Que seria do Jornalismo se nós, os repórteres, parássemos de perguntar?



O que seria do Jornalismo sem essa coisa de procurar debaixo do tapete; de fuçar a limpeza da cozinha, de onde vem o cheiro maravilhoso da comida?



Ou sem essa coisa de tocar fogo no circo, para que até os palhaços sejam obrigados a arrancar as máscaras e parar de rir?



E o que seria da sociedade sem Jornalismo? Sem aquele sujeito chato, enjoado pra porra, que fica dizendo: “olha, tem alguma coisa errada aí; olha, tem alguma coisa errada aí”... Enquanto tá todo mundo pra lá de feliz, numa grande bacanal?

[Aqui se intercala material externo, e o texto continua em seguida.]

-- ==== Sys2Proof/Machine/Phases.lean ====
section
/-! DEFINITION. The walk of the register `seq` (spec/41_connection_ops.md R117): one peripheral access for each phase,
the response in the phase that returns to IDLE. `step` takes these phases whenever a command is in flight. -/

namespace Sys2Proof.Machine

/-- The end of a command: back to IDLE, the response driven. -/
def State.finish (s : State) (rsp : Nat) : State := { s with seq := .idle }.respondSeq rsp

/-- The next phase after an access. -/
def State.goto (s : State) (p : Phase) : State := { s with seq := p }

/-- Put the byte read in `rx` (phase 13 of R117). -/
def State.stage (s : State) (b : Byte) : State := { s with rx := s.rx.push s.cfg.nRx b }

/-- One phase of the command in flight (R117). In IDLE nothing happens. -/
def phase (s : State) : Host.Outcome State Fault Refusal :=
  match s.seq with
  | .idle => .next s
  | .bRelease => .next (s.pmxRelease.goto .bAssign)
  | .bAssign => .next (s.pmxAssign.goto .bClock)
  | .bClock => .next (s.clkEnable.goto .bDisable)
  | .bDisable => .next (s.txrxDisable.goto .bBaud)
  | .bBaud => if s.divisorTooWide then .refused .divisorTooWide else .next (s.brgWrite.goto .bMode)
  | .bMode => .next (s.modeWrite.goto .bImask)
  | .bImask => .next (s.intMaskAll.goto .bEnable)
  | .bEnable => .next (s.txrxEnable.goto .bDone)
  | .bDone => .next ({ s with initialized := true }.finish rspNone)
  | .sPoll => .next (s.srReadTx.goto (if s.drawnFlag then .sWrite else .sPoll))
  | .sWrite => .next ((s.thrWrite s.txByte).finish (rspBool true))
  | .aPoll =>
    .next (if s.drawnFlag then s.srReadRx.goto .aRead else s.srReadRx.finish (rspCount s.rx.count))
  | .aRead =>
    .next ((s.rhrRead.stage s.env.value).finish (rspCount (s.rx.push s.cfg.nRx s.env.value).count))

/-- The phase in which a command that makes peripheral accesses of its own goes on after IDLE (R117, row 0), for the
refinement of a command's one step by its phases. -/
def firstPhase : Instr → Option Phase
  | .begin => some .bRelease
  | .available => some .aPoll
  | .send _ => some .sPoll
  | .push _ => none
  | .pop => none
  | .peek => none
  | .clear => none
  | .count => none
  | .receive => none
  | .isinit => none
  | .enable => none
  | .disable => none
  | .destroy => none

end Sys2Proof.Machine
end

Que seria de nós, repórteres, linha de frente do Jornalismo, se nos limitássemos, apenas, a pedir a bênção do entrevistado?

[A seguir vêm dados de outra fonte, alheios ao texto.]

-- ==== Sys2Proof/WellFormed.lean ====
section
/-! DEFINITION. What a command and a set of parameters must satisfy (spec/30_encoding.md R61, R62;
spec/00_scope.md R6, R7). -/

namespace Sys2Proof

/-- A command is well formed for a FIFO of item width `w`: the item of PUSH has `w` bits (30_encoding.md R61). SEND's
operand is a byte by its type, and the other commands have no operand. -/
def Instr.wf (w : Nat) : Instr → Bool
  | .push item => decide (item < 2 ^ w)
  | .pop => true
  | .peek => true
  | .clear => true
  | .count => true
  | .begin => true
  | .available => true
  | .send _ => true
  | .receive => true
  | .isinit => true
  | .enable => true
  | .disable => true
  | .destroy => true

/-- The constraints the spec puts on the parameters: `N >= 1`, `N_RX >= 1`, `DEFAULT` has `W` bits, `CLK_CONST` is
positive (00_scope.md R6, R7). -/
def Params.wf (p : Params) : Bool :=
  decide (1 ≤ p.n) && decide (1 ≤ p.nRx) && decide (p.dflt < 2 ^ p.w) && decide (1 ≤ p.clkConst)

end Sys2Proof
end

Certamente, chegaria a hora em que o arguto, sapientíssimo leitor, diria: “Esse sujeito tá é doido, ou tá se fazendo!... Como é que ele diz que acredita que aquele outro foi pra Lua, se nem conseguiu sair de lá de Cametá?”



Jornalismo que é Jornalismo não se detém diante de barreiras, concretas ou imaginárias, naturais ou artificiais.



Jornalismo que é Jornalismo tem de expandir o território em que se faz, em que se realiza.



Tem de ambicionar contemplar o mundo, toda a gente.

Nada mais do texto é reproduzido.